A couple of weeks ago, I interviewed Cambria’s winemaker Denise about her experiences during this year’s harvest. In Part I of the interview, Denise talked about the weather, this year’s flavor profiles, and the blocks, clones and wines that she considers her favorites this harvest. In this part, she talked about her favorite part of winemaking, how to tell when grapes are ready to be harvested, and how Cambria’s new sustainability certification has changed operations in the winery!
What do you most enjoy about the winemaking process?
I especially enjoy the “agricultural” part of the winemaking process because that is what usually determines the character of the final wine product. Every block of grapes and each lot of wine has a life (or personality of its own) and evaluating the different stages of the wine and the decisions that are made during the winemaking process are always unique to each vintage. Each year, you build on your foundation of knowledge and experience different situations in the vineyards and with the wines, so it is a continual learning process – we will never know it all and that is pretty cool because there is always something new to learn about.
How much time do you spend in the vineyards leading up to harvest? And how much time do you spend in the winery?
Leading up to harvest, I probably spend about 30% -50% of my time in the vineyard. Since the winery is located in the middle of the vineyard, it is very easy to run out to different blocks and run back to the winery for a bit and then return to the vineyard. As harvest gets further along, I am required to be at the winery more because of the amount of activities that are taking place, but by that time, we have a good handle on the state of the grapes, but still spend a good amount of time monitoring the progress of the grapes.
What have you been experimenting with in the vineyards lately?

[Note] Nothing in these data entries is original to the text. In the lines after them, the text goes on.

/-- The event of a durable REVOKE: the wipes, and then the lane job's completion (R100, R105). -/
theorem revoke_durable {s u : State} {j : JobId} {x : Job} {loc : Location} {d : RowData} {payload : Payload}
    {failures : Nat} {k : AuthNo} {c : Nat} {tag : Tag} {h : HandleNo} {g highest : Nat} {role : Option Role}
    (hprogram : s.store.program = some ⟨.package (some j), payload, loc, d, failures⟩)
    (hheader : d.header = ⟨some k, some (c, tag)⟩) (hrecord : d.record = .revoke h g highest role)
    (hu : (s.revoked loc d h highest role).revokeWipes h = u) (hreclaim : u.store.reclaim = none)
    (hjobs : ∀ i, u.job i = if i = j then some x else none) (hstep : x.step = .recordStore) :
    ∃ t, exec .appendCompletion s = .next t ∧ (∀ i, t.job i = none) ∧ (∀ i, t.slot i = (u.slot i).without j) ∧
      t.port = u.port.jobDone x .ok (pkgResults x.input) ∧ t.cipher = u.cipher.dropJob j := by
  have hstale := staleCounters_of_no_waiter (s := u) h fun i y hy => by
    rw [hjobs] at hy
    split at hy <;> cases hy
    rw [hstep]
    nofun
  have hx : ((u.staleCounters h).acceptPackage d.header).job j = some x := by
    rw [hstale, State.acceptPackage, hheader]
    exact (hjobs j).trans (if_pos rfl)
  have hreads : ((u.staleCounters h).acceptPackage d.header).engine = u.engine ∧
      ((u.staleCounters h).acceptPackage d.header).port = u.port ∧
      ((u.staleCounters h).acceptPackage d.header).slots = u.slots ∧
      ((u.staleCounters h).acceptPackage d.header).cipher = u.cipher ∧
      ((u.staleCounters h).acceptPackage d.header).store.reclaim = none := by
    rw [hstale, State.acceptPackage, hheader]
    exact ⟨rfl, rfl, rfl, rfl, hreclaim⟩
  generalize hv : (u.staleCounters h).acceptPackage d.header = v at hx hreads
  obtain ⟨hengine, hport, hslots, hcipher, hreclaim'⟩ := hreads
  have hfree : ∀ i, (v.finishJob j .ok (pkgResults x.input)).job i = none := fun i => by
    rw [job_finishJob hx, State.job_congr hengine, hjobs]
    split <;> rfl
  obtain ⟨-, -, -, -, hstore, -⟩ := finishJob_sameElsewhere hx .ok (pkgResults x.input)
  have hreclaim'' : (v.finishJob j .ok (pkgResults x.input)).store.reclaim = none := by rw [hstore, hreclaim']
  have hdurable : ((s.endProgram loc (.valid d)).onTime fun t => { t with lastStamp := max t.lastStamp d.stamp }).applyDurable
      (.package (some j)) loc d = v.finishJob j .ok (pkgResults x.input) := by
    have hlate : ∀ w : State, w.lateConfirm d = false := fun w => by rw [State.lateConfirm, hrecord]
    have hwipes : ∀ w : State, w.applyPackageRecord loc d.stamp d.record =
        ((w.onEntry h fun e => e.applyRevoke highest role).revokeWipes h).staleCounters h := fun w => by
      unfold State.applyPackageRecord
      rw [hrecord]
    rw [State.applyDurable]
    simp only [hlate, hwipes]
    rw [show ((((s.endProgram loc (.valid d)).onTime fun t => { t with lastStamp := max t.lastStamp d.stamp }).onEntry h
      fun e => e.applyRevoke highest role).revokeWipes h) = u from hu, hv, State.completePackage, hx]
    rfl
  have hdrop : (v.finishJob j .ok (pkgResults x.input)).onStore Store.dropAbandoned = v.finishJob j .ok (pkgResults x.input) := by
    have hsame : (v.finishJob j .ok (pkgResults x.input)).store.dropAbandoned = (v.finishJob j .ok (pkgResults x.input)).store := by
      rw [Store.dropAbandoned, hreclaim'', Option.any_none, Bool.and_false]
      rfl
    rw [State.onStore, hsame]
  refine ⟨_, ?_, hfree, fun i => ?_, ?_, ?_⟩
  · rw [exec, execAppendCompletion, hprogram]
    simp only [hdurable]
    rw [State.copyRowDone, if_neg (show ¬(Requester.package (some j)).copyRow = true from Bool.false_ne_true), hdrop,
      settle_of_no_jobs hfree, State.copyAdvance, hreclaim'']
  · rw [slot_finishJob hx, State.slot, hslots]
    rfl
  · rw [finishJob_port hx, hport]
  · rw [finishJob_cipher hx, hcipher]

/-- R48, R50: at a durable REVOKE the front use that needs its key completes NO_KEY, and an opening of the handle ends. -/
theorem revoke_completes_front {s : State} {j jy : JobId} {x y : Job} {n : Fin 4} {loc : Location} {d : RowData}
    {payload : Payload} {failures : Nat} {k : AuthNo} {c : Nat} {tag : Tag} {h : HandleNo} {g highest : Nat}
    {role : Option Role} {m : List Byte} {final : Slot} {K : Cipher → Prop}
    (hprogram : s.store.program = some ⟨.package (some j), payload, loc, d, failures⟩) (hreclaim : s.store.reclaim = none)
    (hheader : d.header = ⟨some k, some (c, tag)⟩) (hrecord : d.record = .revoke h g highest role) (hx : s.job j = some x)
    (hstep : x.step = .recordStore) (hne : jy ≠ j) (hothers : ∀ i, i ≠ j → i ≠ jy → s.job i = none)
    (hlists : ∀ i, i ≠ n → (s.slot i).list = []) (hfinal : final.list = [])
    (hK : ∀ c (i : Fin 4), K c → K (c.dropSlot (.host i))) (hK' : ∀ c j, K c → K (c.dropJob j))
    (hturn : ∀ u, (s.revoked loc d h highest role).RevokeLeaves u n m →
      (s.revoked loc d h highest role).RevokeEnds (u.revokeWipe h n) n jy y final ∧ K (u.revokeWipe h n).cipher) :
    ∃ t, exec .appendCompletion s = .next t ∧ (∀ i, t.job i = none) ∧ t.slot n = final ∧
      t.port = (({ s.port with figures := s.figuresAfter }).jobDone y .noKey []).jobDone x .ok (pkgResults x.input) ∧
      K t.cipher := by
  have hrevoked : (s.revoked loc d h highest role).engine = s.engine ∧ (s.revoked loc d h highest role).slots = s.slots ∧
      (s.revoked loc d h highest role).port = { s.port with figures := s.figuresAfter } ∧
      (s.revoked loc d h highest role).store.reclaim = none := by
    obtain ⟨hkept, -⟩ := advanceHead_reads s.store
    rw [State.revoked, endProgram_eq]
    exact ⟨rfl, rfl, rfl, hkept.trans hreclaim⟩
  obtain ⟨hengine, hslots, hport, hreclaim'⟩ := hrevoked
  have hothers' : ∀ i, i ≠ n → ((s.revoked loc d h highest role).slot i).list = [] := fun i hi => by
    rw [State.slot, hslots]
    exact hlists i hi
  obtain ⟨⟨hport', hjobs, hstore, hslot, -⟩, hcipher⟩ := revokeWipes_reach (y := y) hK hothers' hturn
  obtain ⟨hengine_r, hport_r, hstore_r, hcipher_r, hslot_r⟩ := revokeWipes_reads (s.revoked loc d h highest role) h
  have hreclaims : ((s.revoked loc d h highest role).revokeWipes h).store.reclaim = none := by
    rw [hstore_r, hstore, hreclaim']
  have hlast : ∀ i, ((s.revoked loc d h highest role).revokeWipes h).job i = if i = j then some x else none := fun i => by
    rw [State.job_congr hengine_r, hjobs, State.job_congr hengine]
    by_cases hi : i = j
    · rw [if_pos hi, if_neg (hi ▸ hne.symm), hi, hx]
    · by_cases hi' : i = jy
      · rw [if_pos hi', if_neg hi]
      · rw [if_neg hi', if_neg hi, hothers i hi hi']
  obtain ⟨t, hexec, hfree, hslots', hport'', hcipher'⟩ := revoke_durable hprogram hheader hrecord rfl hreclaims hlast hstep
  refine ⟨t, hexec, hfree, ?_, ?_, ?_⟩
  · rw [hslots', hslot_r, hslot]
    exact Slot.without_of_not_mem (by rw [hfinal]; exact List.not_mem_nil)
  · rw [hport'', hport_r, hport', hport]
  · rw [hcipher', hcipher_r]
    exact hK' _ j hcipher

With the Pinot Noir vines, we have been experimenting more over the past three years with different degrees of leaf-pulling, cluster thinning, and shoot thinning. We have found that removing the lateral canes eliminates any second crop (second crop grows on the lateral canes) and exposing the clusters to sunlight earlier than later provides grapes with better color. Also, we have found that delaying the “green drop” a bit later, the clusters and berries stay small. When we “green drop” too early, the clusters and berries size up too much, and we lose a lot of color and flavor components.
With the Chardonnay vines, we make sure that the winter pruning is performed in a way that the vines will not be over-cropped. The Chardonnay vines are not as sensitive as the Pinot Noir vines, but you have to make sure that they are watched closely – when are the leaves starting to senesce? Or are the leaves bright green and providing enough photosynthesis to further mature the grapes? In the Santa Maria Valley, the Chardonnay grapes don’t taste good and don’t have seed or skin maturity until the grapes start to have a golden color – they don’t taste as good or make as good of a wine if they are picture perfect and bright green! All of the lots (for all varieties) are kept separate by block and clone during fermentation and aging so that we can evaluate and learn about the wines produced from all areas and blocks of the vineyard.
At what point do you really start to scrutinize the grapes for maturity?
Depending on how the weather was during the summer, we will usually start closely monitoring the grapes around the middle or end of August. If we have heat spells that accelerate the maturity, then the process is quick. If we have a long duration of cool weather, the process is long and drawn out. We will start tasting grapes and taking random Brix samples in the vineyard. When it looks like the maturity rate is progressing, we will start bringing juice samples into the lab for analyses and continue to taste the grapes and monitor the vine health.
From a sensory perspective, how do you know when a block of grapes is ready to pick?
The block is usually ready to pick when we see/taste seed maturity (brown seeds; lower astringency), skin maturity (skins are not astringent or bitter); acids are in balance and the grapes display good varietal and fruit flavors. We also look at the vine health – are they in a state where they will continue to ripen the grapes or are they done (yellowing leaves, etc)?
I just heard about Cambria becoming certified by the CCSW for sustainable practices, which is really exciting! Did the sustainability certification process greatly change your winemaking processes this harvest?
Not really, because we had already taken some huge steps towards performing sustainable practices a few years ago. This had included water conservation in the cellars; decreased use of electricity; and using less harmful chemicals for cleaning. It will be an ever-evolving process, but it is something that we have become accustomed to.